Required work>
Once the line containing "0 0 0x75 0))" is found in the entries below, restate it and each following line word for word, stopping after the line containing "0 0 0x7A 0))".

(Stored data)
--------
theorem okeeps_execPreempt x0 : OKeeps (@execPreempt x0) := by
  first | refine okeeps_lift (fun _ _ hf => ?_) | refine okeeps_ite (okeeps_fault _) (okeeps_lift (fun _ _ hf => ?_))
  try dsimp only
  repeat' with_reducible
    first
      | apply wf_setTeam | exact hf | assumption | refine wf_foldl ?_ (fun _ _ hf => ?_)
      | refine wf_foldl_snd ?_ (fun _ _ hf => ?_) | (simp only [↓wf_mk]; refine wf_back ?_) | intro _ | split

theorem wf_pullTeam (x0 : Package) x1 (h0 : x0.wf = true) : (@Package.pullTeam x0 x1).2.wf = true := by
  unfold Package.pullTeam
  try dsimp only
  repeat' with_reducible
    first
      | exact h0 | apply wf_setThread | apply wf_unfile | apply wf_pullOut | refine wf_snd (by assumption) (wf_pullOut _ _ ?_)
      | exact hf | assumption | refine wf_foldl ?_ (fun _ _ hf => ?_) | refine wf_foldl_snd ?_ (fun _ _ hf => ?_)
      | (simp only [↓wf_mk]; refine wf_back ?_) | intro _ | split

theorem okeeps_execPreemptSaveDone x0 : OKeeps (@execPreemptSaveDone x0) := by
  first | refine okeeps_lift (fun _ _ hf => ?_) | refine okeeps_ite (okeeps_fault _) (okeeps_lift (fun _ _ hf => ?_))
  try dsimp only
  repeat' with_reducible
    first
      | apply wf_restoreAll | apply wf_setTeam | apply wf_settle | apply wf_pullTeam
      | refine wf_snd (by assumption) (wf_pullTeam _ _ ?_) | exact hf | assumption | refine wf_foldl ?_ (fun _ _ hf => ?_)
      | refine wf_foldl_snd ?_ (fun _ _ hf => ?_) | (simp only [↓wf_mk]; refine wf_back ?_) | intro _ | split

theorem wf_restorePops (x0 : Package) x1 x2 x3 (h0 : x0.wf = true) : (@Package.restorePops x0 x1 x2 x3).wf = true := by
  unfold Package.restorePops
  try dsimp only
  repeat' with_reducible
    first
      | exact h0 | apply wf_setAcc | apply wf_fresh | refine wf_snd (by assumption) (wf_fresh _ ?_) | exact hf | assumption
      | refine wf_foldl ?_ (fun _ _ hf => ?_) | refine wf_foldl_snd ?_ (fun _ _ hf => ?_)
      | (simp only [↓wf_mk]; refine wf_back ?_) | intro _ | split

theorem okeeps_execResume x0 x1 : OKeeps (@execResume x0 x1) := by
  first | refine okeeps_lift (fun _ _ hf => ?_) | refine okeeps_ite (okeeps_fault _) (okeeps_lift (fun _ _ hf => ?_))
  try dsimp only
  repeat' with_reducible
    first
      | apply wf_fileAll | apply wf_restorePops | apply wf_restoreSparse | apply wf_setCore | apply wf_setTeam | exact hf
      | assumption | refine wf_foldl ?_ (fun _ _ hf => ?_) | refine wf_foldl_snd ?_ (fun _ _ hf => ?_)
      | (simp only [↓wf_mk]; refine wf_back ?_) | intro _ | split

/-! ### Fabric -/

theorem wf_setPort (x0 : Package) x1 (h0 : x0.wf = true) : (@Package.setPort x0 x1).wf = true := by
  unfold Package.setPort
  try dsimp only
  repeat' with_reducible
    first
      | exact h0 | exact hf | assumption | refine wf_foldl ?_ (fun _ _ hf => ?_) | refine wf_foldl_snd ?_ (fun _ _ hf => ?_)
      | (simp only [↓wf_mk]; refine wf_back ?_) | intro _ | split

theorem wf_countStale (x0 : Package) (h0 : x0.wf = true) : (@Package.countStale x0).wf = true := by
  unfold Package.countStale
  try dsimp only
  repeat' with_reducible
    first
      | exact h0 | apply wf_setPort | apply wf_pick | refine wf_snd (by assumption) (wf_pick _ _ ?_) | exact hf | assumption
      | refine wf_foldl ?_ (fun _ _ hf => ?_) | refine wf_foldl_snd ?_ (fun _ _ hf => ?_)
      | (simp only [↓wf_mk]; refine wf_back ?_) | intro _ | split

theorem wf_setGroup (x0 : Package) x1 x2 (h0 : x0.wf = true) : (@Package.setGroup x0 x1 x2).wf = true := by
  unfold Package.setGroup
  try dsimp only
  repeat' with_reducible
    first
      | exact h0 | exact hf | assumption | refine wf_foldl ?_ (fun _ _ hf => ?_) | refine wf_foldl_snd ?_ (fun _ _ hf => ?_)
      | (simp only [↓wf_mk]; refine wf_back ?_) | intro _ | split

theorem wf_peerDrained (x0 : Package) x1 (h0 : x0.wf = true) : (@Package.peerDrained x0 x1).wf = true := by
  unfold Package.peerDrained
  try dsimp only
  repeat' with_reducible
    first
      | exact h0 | exact hf | assumption | refine wf_foldl ?_ (fun _ _ hf => ?_) | refine wf_foldl_snd ?_ (fun _ _ hf => ?_)
      | (simp only [↓wf_mk]; refine wf_back ?_) | intro _ | split

theorem wf_putPod (x0 : Package) x1 (h0 : x0.wf = true) : (@Package.putPod x0 x1).wf = true := by
  unfold Package.putPod
  try dsimp only
  repeat' with_reducible
    first
      | exact h0 | apply wf_roomCache | apply wf_roomDie | exact hf | assumption | refine wf_foldl ?_ (fun _ _ hf => ?_)
      | refine wf_foldl_snd ?_ (fun _ _ hf => ?_) | (simp only [↓wf_mk]; refine wf_back ?_) | intro _ | split

theorem wf_answered (p : Package) (world src acc val : Nat) (mask : Mask) (bad : Nat) (line : Option Nat) (h : p.wf = true) :
    (p.answered world src acc val mask bad line).wf = true := by
  unfold Package.answered
  extract_lets kept
  clear_value kept
  apply wf_setAcc
  cases kept with
  | none => exact h
  | some c => exact wf_putPod _ _ h

theorem wf_delivered (x0 : Package) x1 x2 x3 x4 x5 (h0 : x0.wf = true) : (@Package.delivered x0 x1 x2 x3 x4 x5).wf = true := by
  unfold Package.delivered
  try dsimp only
  repeat' with_reducible
    first
      | exact h0 | apply wf_putPod | exact hf | assumption | refine wf_foldl ?_ (fun _ _ hf => ?_)
      | refine wf_foldl_snd ?_ (fun _ _ hf => ?_) | (simp only [↓wf_mk]; refine wf_back ?_) | intro _ | split

theorem wf_receive (x0 : Package) x1 (h0 : x0.wf = true) : (@Package.receive x0 x1).wf = true := by
  unfold Package.receive
  try dsimp only
  repeat' with_reducible
    first
      | exact h0 | apply wf_answered | apply wf_countStale | apply wf_delivered | apply wf_peerDrained | apply wf_send
      | apply wf_setGroup | exact hf | assumption | refine wf_labelFor (by assumption) ?_
      | refine wf_foldl ?_ (fun _ _ hf => ?_) | refine wf_foldl_snd ?_ (fun _ _ hf => ?_)
      | (simp only [↓wf_mk]; refine wf_back ?_) | intro _ | split
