/-- Mask and match of the instruction's row of the opcode table, split into the fields of R87. -/
def tableRow : Instr → Option (Raw × Raw)
  | .nop => some ((rawOf 0x7F 0x7F 0x7F 0x7F 0x0F), (rawOf 0 0 0 0 0))
  | .add .. => some ((rawOf 0 0 0 0x7F 0), (rawOf 0 0 0 0x01 0))
  | .addc .. => some ((rawOf 0 0 0 0x7F 0x03), (rawOf 0 0 0 0x02 0))
  | .isub .. => some ((rawOf 0 0 0 0x7F 0), (rawOf 0 0 0 0x03 0))
  | .imul .. => some ((rawOf 0 0 0 0x7F 0), (rawOf 0 0 0 0x04 0))
  | .imad .. => some ((rawOf 0 0 0 0x7F 0), (rawOf 0 0 0 0x05 0))
  | .iabs .. => some ((rawOf 0 0x7F 0 0x7F 0), (rawOf 0 0 0 0x06 0))
  | .imin .. => some ((rawOf 0 0 0 0x7F 0), (rawOf 0 0 0 0x07 0))
  | .imax .. => some ((rawOf 0 0 0 0x7F 0), (rawOf 0 0 0 0x08 0))
  | .cmp .. => some ((rawOf 0 0 0 0x7F 0), (rawOf 0 0 0 0x09 0))
  | .lea .. => some ((rawOf 0 0 0 0x7F 0), (rawOf 0 0 0 0x0A 0))
  | .mov .. => some ((rawOf 0 0 0 0x7F 0), (rawOf 0 0 0 0x0B 0))
  | .movl .. => some ((rawOf 0 0 0 0x7F 0x0C), (rawOf 0 0 0 0x0C 0))
  | .and .. => some ((rawOf 0 0 0 0x7F 0x01), (rawOf 0 0 0 0x10 0))
  | .andn .. => some ((rawOf 0 0 0 0x7F 0x01), (rawOf 0 0 0 0x11 0))
  | .or .. => some ((rawOf 0 0 0 0x7F 0x01), (rawOf 0 0 0 0x12 0))
  | .xor .. => some ((rawOf 0 0 0 0x7F 0x01), (rawOf 0 0 0 0x13 0))
  | .shl .. => some ((rawOf 0 0 0 0x7F 0x01), (rawOf 0 0 0 0x14 0))
  | .shr .. => some ((rawOf 0 0 0 0x7F 0x01), (rawOf 0 0 0 0x15 0))
  | .sar .. => some ((rawOf 0 0 0 0x7F 0x01), (rawOf 0 0 0 0x16 0))
  | .rol .. => some ((rawOf 0 0 0 0x7F 0x01), (rawOf 0 0 0 0x17 0))
  | .bfx .. => some ((rawOf 0 0 0 0x7F 0), (rawOf 0 0 0 0x18 0))
  | .bfi .. => some ((rawOf 0 0 0 0x7F 0x01), (rawOf 0 0 0 0x19 0))
  | .popc .. => some ((rawOf 0 0x7F 0 0x7F 0x01), (rawOf 0 0 0 0x1A 0))
  | .clz .. => some ((rawOf 0 0x7F 0 0x7F 0x01), (rawOf 0 0 0 0x1B 0))
  | .brev .. => some ((rawOf 0 0x7F 0 0x7F 0x01), (rawOf 0 0 0 0x1C 0))
  | .prmb .. => some ((rawOf 0 0 0 0x7F 0x03), (rawOf 0 0 0 0x1D 0))
  | .fadd .. => some ((rawOf 0 0 0 0x7F 0), (rawOf 0 0 0 0x20 0))
  | .fmul .. => some ((rawOf 0 0 0 0x7F 0), (rawOf 0 0 0 0x21 0))
  | .ffma .. => some ((rawOf 0 0 0 0x7F 0), (rawOf 0 0 0 0x22 0))
  | .fmin .. => some ((rawOf 0 0 0 0x7F 0), (rawOf 0 0 0 0x23 0))
  | .fmax .. => some ((rawOf 0 0 0 0x7F 0), (rawOf 0 0 0 0x24 0))
  | .fcmp .. => some ((rawOf 0 0 0 0x7F 0x02), (rawOf 0 0 0 0x25 0))
  | .fsf .. => some ((rawOf 0 0x78 0 0x7F 0), (rawOf 0 0 0 0x26 0))
  | .frnd .. => some ((rawOf 0 0x78 0 0x7F 0), (rawOf 0 0 0 0x27 0))
  | .twosum .. => some ((rawOf 0 0 0 0x7F 0x03), (rawOf 0 0 0 0x28 0))
  | .twoprd .. => some ((rawOf 0 0 0 0x7F 0x03), (rawOf 0 0 0 0x29 0))
  | .cfma .. => some ((rawOf 0 0 0 0x7F 0x0F), (rawOf 0 0 0 0x2A 0))
  | .cvt .. => some ((rawOf 0 0 0 0x7F 0), (rawOf 0 0 0 0x2B 0))
  | .qpack .. => some ((rawOf 0 0 0 0x7F 0x0C), (rawOf 0 0 0 0x2C 0))
  | .qunpk .. => some ((rawOf 0 0 0 0x7F 0), (rawOf 0 0 0 0x2D 0))
  | .trap .. => some ((rawOf 0x7F 0x7F 0 0x7F 0x0F), (rawOf 0 0 0 0x30 0))
  | .eretResume => some ((rawOf 0x7F 0x7F 0x7F 0x7F 0x0F), (rawOf 0 0 0 0x31 0))
  | .eretRestart => some ((rawOf 0x7F 0x7F 0x7F 0x7F 0x0F), (rawOf 0 0 0 0x31 0x01))
  | .eretSkip => some ((rawOf 0x7F 0x7F 0x7F 0x7F 0x0F), (rawOf 0 0 0 0x31 0x02))
  | .mfsr .. => some ((rawOf 0 0x7F 0 0x7F 0x0F), (rawOf 0 0 0 0x32 0))
  | .mtsr .. => some ((rawOf 0x7F 0 0 0x7F 0x0F), (rawOf 0 0 0 0x33 0))
  | .bkpt .. => some ((rawOf 0x7F 0x7F 0 0x7F 0x0F), (rawOf 0 0 0 0x34 0))
  | .snap => some ((rawOf 0x7F 0x7F 0x7F 0x7F 0x0F), (rawOf 0 0 0 0x35 0))
  | .time .. => some ((rawOf 0 0x7F 0x7F 0x7F 0x0E), (rawOf 0 0 0 0x36 0))
  | .sel .. => some ((rawOf 0 0x40 0 0x7F 0x01), (rawOf 0 0 0 0x38 0))
  | .plop .. => some ((rawOf 0x60 0x60 0x60 0x7F 0), (rawOf 0 0 0 0x39 0))
  | .pmov .. => some ((rawOf 0 0x7F 0 0x7F 0x0C), (rawOf 0 0 0 0x3A 0))
  | .shfl .. => some ((rawOf 0 0 0 0x7F 0), (rawOf 0 0 0 0x3B 0))
  | .vote .. => some ((rawOf 0 0x7F 0x40 0x7F 0x0C), (rawOf 0 0 0 0x3C 0))
  | .rdx .. => some ((rawOf 0 0x78 0 0x7F 0x04), (rawOf 0 0 0 0x3D 0))
  | .scan .. => some ((rawOf 0 0x70 0 0x7F 0x04), (rawOf 0 0 0 0x3E 0))
  | .bra .. => some ((rawOf 0 0 0 0x7F 0x0F), (rawOf 0 0 0 0x40 0))
  | .brc .. => some ((rawOf 0x40 0 0 0x7F 0x07), (rawOf 0 0 0 0x41 0))
  | .bdq .. => some ((rawOf 0x5F 0 0 0x7F 0x07), (rawOf 0 0 0 0x42 0))
  | .jmpi .. => some ((rawOf 0x7F 0 0x7F 0x7F 0x0F), (rawOf 0 0 0 0x43 0))
  | .call .. => some ((rawOf 0 0 0 0x7F 0x07), (rawOf 0 0 0 0x44 0))
  | .ret .. => some ((rawOf 0x7F 0 0x7F 0x7F 0x0F), (rawOf 0 0 0 0x45 0))
  | .reform .. => some ((rawOf 0x7F 0x7F 0 0x7F 0x03), (rawOf 0 0 0 0x46 0))
  | .exit => some ((rawOf 0x7F 0x7F 0x7F 0x7F 0x0F), (rawOf 0 0 0 0x47 0))
  | .killTeam => some ((rawOf 0x7F 0x7F 0x7F 0x7F 0x0F), (rawOf 0 0 0 0x48 0))
  | .killGrid => some ((rawOf 0x7F 0x7F 0x7F 0x7F 0x0F), (rawOf 0 0 0 0x48 0x01))
  | .yield => some ((rawOf 0x7F 0x7F 0x7F 0x7F 0x0F), (rawOf 0 0 0 0x49 0))
  | .bar .. => some ((rawOf 0x7F 0x7F 0x7F 0x7F 0x08), (rawOf 0 0 0 0x4A 0))
  | .launch .. => some ((rawOf 0x7F 0 0x70 0x7F 0x0F), (rawOf 0 0 0 0x4B 0))
  | .cont .. => some ((rawOf 0x7F 0 0x70 0x7F 0x0F), (rawOf 0 0 0 0x4C 0))
  | .dqpush .. => some ((rawOf 0x7F 0x7F 0 0x7F 0x06), (rawOf 0 0 0 0x4D 0))
  | .dqpop .. => some ((rawOf 0 0x7F 0x7F 0x7F 0x0F), (rawOf 0 0 0 0x4E 0))
  | .winb .. => some ((rawOf 0x7F 0x7F 0x07 0x7F 0x0F), (rawOf 0 0 0 0x4F 0))
  | .ld .. => some ((rawOf 0 0 0 0x7F 0), (rawOf 0 0 0 0x50 0))
  | .st .. => some ((rawOf 0 0 0 0x7F 0), (rawOf 0 0 0 0x51 0))
  | .lds .. => some ((rawOf 0 0 0x7B 0x7F 0), (rawOf 0 0 0 0x52 0))
  | .sts .. => some ((rawOf 0 0 0x7B 0x7F 0), (rawOf 0 0 0 0x53 0))
  | .fpush .. => some ((rawOf 0 0 0x7B 0x7F 0), (rawOf 0 0 0 0x54 0))
  | .fpop .. => some ((rawOf 0 0 0x7B 0x7F 0), (rawOf 0 0 0 0x55 0))
  | .bank .. => some ((rawOf 0x60 0x60 0x7F 0x7F 0x08), (rawOf 0 0 0 0x56 0))
  | .fence .. => some ((rawOf 0x7F 0x7F 0x7F 0x7F 0x0C), (rawOf 0 0 0 0x57 0))
  | .tlfence => some ((rawOf 0x7F 0x7F 0x7F 0x7F 0x0F), (rawOf 0 0 0 0x58 0))
  | .disc .. => some ((rawOf 0 0 0x7B 0x7F 0x0F), (rawOf 0 0 0 0x59 0))
  | .arm .. => some ((rawOf 0 0 0x7B 0x7F 0x0F), (rawOf 0 0 0 0x5A 0))
  | .await .. => some ((rawOf 0 0 0x7B 0x7F 0x0F), (rawOf 0 0 0 0x5B 0))
  | .xacq => some ((rawOf 0x7F 0x7F 0x7F 0x7F 0x0F), (rawOf 0 0 0 0x5C 0))
  | .xrel => some ((rawOf 0x7F 0x7F 0x7F 0x7F 0x0F), (rawOf 0 0 0 0x5D 0))
  | .atom .. => some ((rawOf 0 0 0 0x7F 0), (rawOf 0 0 0 0x60 0))
  | .atomx .. => some ((rawOf 0 0 0 0x7F 0x0E), (rawOf 0 0 0 0x61 0))
  | .red .. => some ((rawOf 0 0 0 0x7F 0), (rawOf 0 0 0 0x62 0))
  | .rgn => some ((rawOf 0x7F 0x7F 0x7F 0x7F 0x0F), (rawOf 0 0 0 0x63 0))
  | .rgnc => some ((rawOf 0x7F 0x7F 0x7F 0x7F 0x0F), (rawOf 0 0 0 0x64 0))
  | .lget .. => some ((rawOf 0 0x7F 0 0x7F 0x08), (rawOf 0 0 0 0x68 0))
  | .ljoin .. => some ((rawOf 0 0 0 0x7F 0x0A), (rawOf 0 0 0 0x69 0))
  | .lceil .. => some ((rawOf 0x7F 0x7F 0 0x7F 0x0B), (rawOf 0 0 0 0x6A 0))
  | .endo .. => some ((rawOf 0x7F 0 0x7F 0x7F 0x0F), (rawOf 0 0 0 0x6B 0))
  | .decl .. => some ((rawOf 0 0 0 0x7F 0x0A), (rawOf 0 0 0 0x6C 0))
  | .mma .. => some ((rawOf 0x40 0 0 0x7F 0x08), (rawOf 0 0 0 0x70 0))
  | .mmasp .. => some ((rawOf 0x40 0 0 0x7F 0), (rawOf 0 0 0 0x71 0))
  | .accld .. => some ((rawOf 0 0 0 0x7F 0), (rawOf 0 0 0 0x72 0))
  | .accst .. => some ((rawOf 0 0 0 0x7F 0), (rawOf 0 0 0 0x73 0))
  | .sign .. => some ((rawOf 0x70 0x7E 0 0x7F 0x0B), (rawOf 0 0 0 0x74 0))
  | .jwait .. => some ((rawOf 0x7F 0x7F 0x70 0x7F 0x0F), (rawOf 0 0 0 0x75 0))
  | .tide .. => some ((rawOf 0 0x7F 0x7F 0x7F 0x0F), (rawOf 0 0 0 0x76 0))
  | .cpy .. => some ((rawOf 0x7F 0 0x7F 0x7F 0x0E), (rawOf 0 0 0 0x78 0))
  | .cpym .. => some ((rawOf 0x7F 0 0 0x7F 0x0E), (rawOf 0 0 0 0x79 0))
  | .coll .. => some ((rawOf 0 0 0x7F 0x7F 0x0E), (rawOf 0 0 0 0x7A 0))
  | .xperm .. => some ((rawOf 0x7F 0 0x7F 0x7F 0x0E), (rawOf 0 0 0 0x7B 0))
  | .recBegin .. => some ((rawOf 0x70 0 0 0x7F 0x0F), (rawOf 0 0 0 0x7C 0))
  | .recEnd .. => some ((rawOf 0x70 0x7F 0x7F 0x7F 0x0F), (rawOf 0 0 0 0x7C 0x01))
  | .recPlay .. => some ((rawOf 0x70 0x7F 0 0x7F 0x0F), (rawOf 0 0 0 0x7C 0x02))
  | .recDrop .. => some ((rawOf 0x70 0x7F 0x7F 0x7F 0x0F), (rawOf 0 0 0 0x7C 0x03))
  | .recq .. => some ((rawOf 0 0x7F 0x70 0x7F 0x0F), (rawOf 0 0 0 0x7D 0))
  | _ => none

/-- The fields of r under the mask m. -/
def maskRaw (r m : Raw) : Raw :=
  rawOf (r.d &&& m.d) (r.a &&& m.a) (r.b &&& m.b) (r.major &&& m.major) (r.minor &&& m.minor)

namespace Row

/-! The parts of a field that a row fixes. -/

theorem lty_low (b : BOp) (t : LTy) : (b.top ++ t.enc) &&& 1#4 = 0#4 := by cases b <;> cases t <;> simp [BOp.top, LTy.enc]
theorem type0 (b : BOp) : (b.top ++ 0#2) &&& 3#4 = 0#4 := by cases b <;> simp [BOp.top]
theorem flag_minor (b : BOp) (w : Bool) : (b.top ++ (0#1 ++ bit1 w)) &&& 2#4 = 0#4 := by
  cases b <;> cases w <;> simp [BOp.top, bit1]
theorem top_notImm (b : BOp) (h : b.isImm = false) (t : BitVec 2) : (b.top ++ t) &&& 8#4 = 0#4 := by
  revert t
  cases b with
  | imm k => simp [BOp.isImm] at h
  | reg f => simp only [BOp.top]; decide
  | sreg f => simp only [BOp.top]; decide
theorem low4 (q : BitVec 4) : (0#3 ++ q) &&& 112#7 = 0#7 := by revert q; decide
theorem low5 (q : BitVec 5) : (0#2 ++ q) &&& 96#7 = 0#7 := by revert q; decide
theorem low6 (q : BitVec 6) : (0#1 ++ q) &&& 64#7 = 0#7 := by revert q; decide
theorem sense5 (s : Bool) (q : BitVec 5) : (0#1 ++ bit1 s ++ q) &&& 64#7 = 0#7 := by revert s q; decide
theorem off_pad (s : Bool) : (0#4 ++ bit1 s ++ 0#2) &&& 123#7 = 0#7 := by revert s; decide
--------
Solution to this problem>
  | .jwait .. => some ((rawOf 0x7F 0x7F 0x70 0x7F 0x0F), (rawOf 0 0 0 0x75 0))
  | .tide .. => some ((rawOf 0 0x7F 0x7F 0x7F 0x0F), (rawOf 0 0 0 0x76 0))
  | .cpy .. => some ((rawOf 0x7F 0 0x7F 0x7F 0x0E), (rawOf 0 0 0 0x78 0))
  | .cpym .. => some ((rawOf 0x7F 0 0 0x7F 0x0E), (rawOf 0 0 0 0x79 0))
  | .coll .. => some ((rawOf 0 0 0x7F 0x7F 0x0E), (rawOf 0 0 0 0x7A 0))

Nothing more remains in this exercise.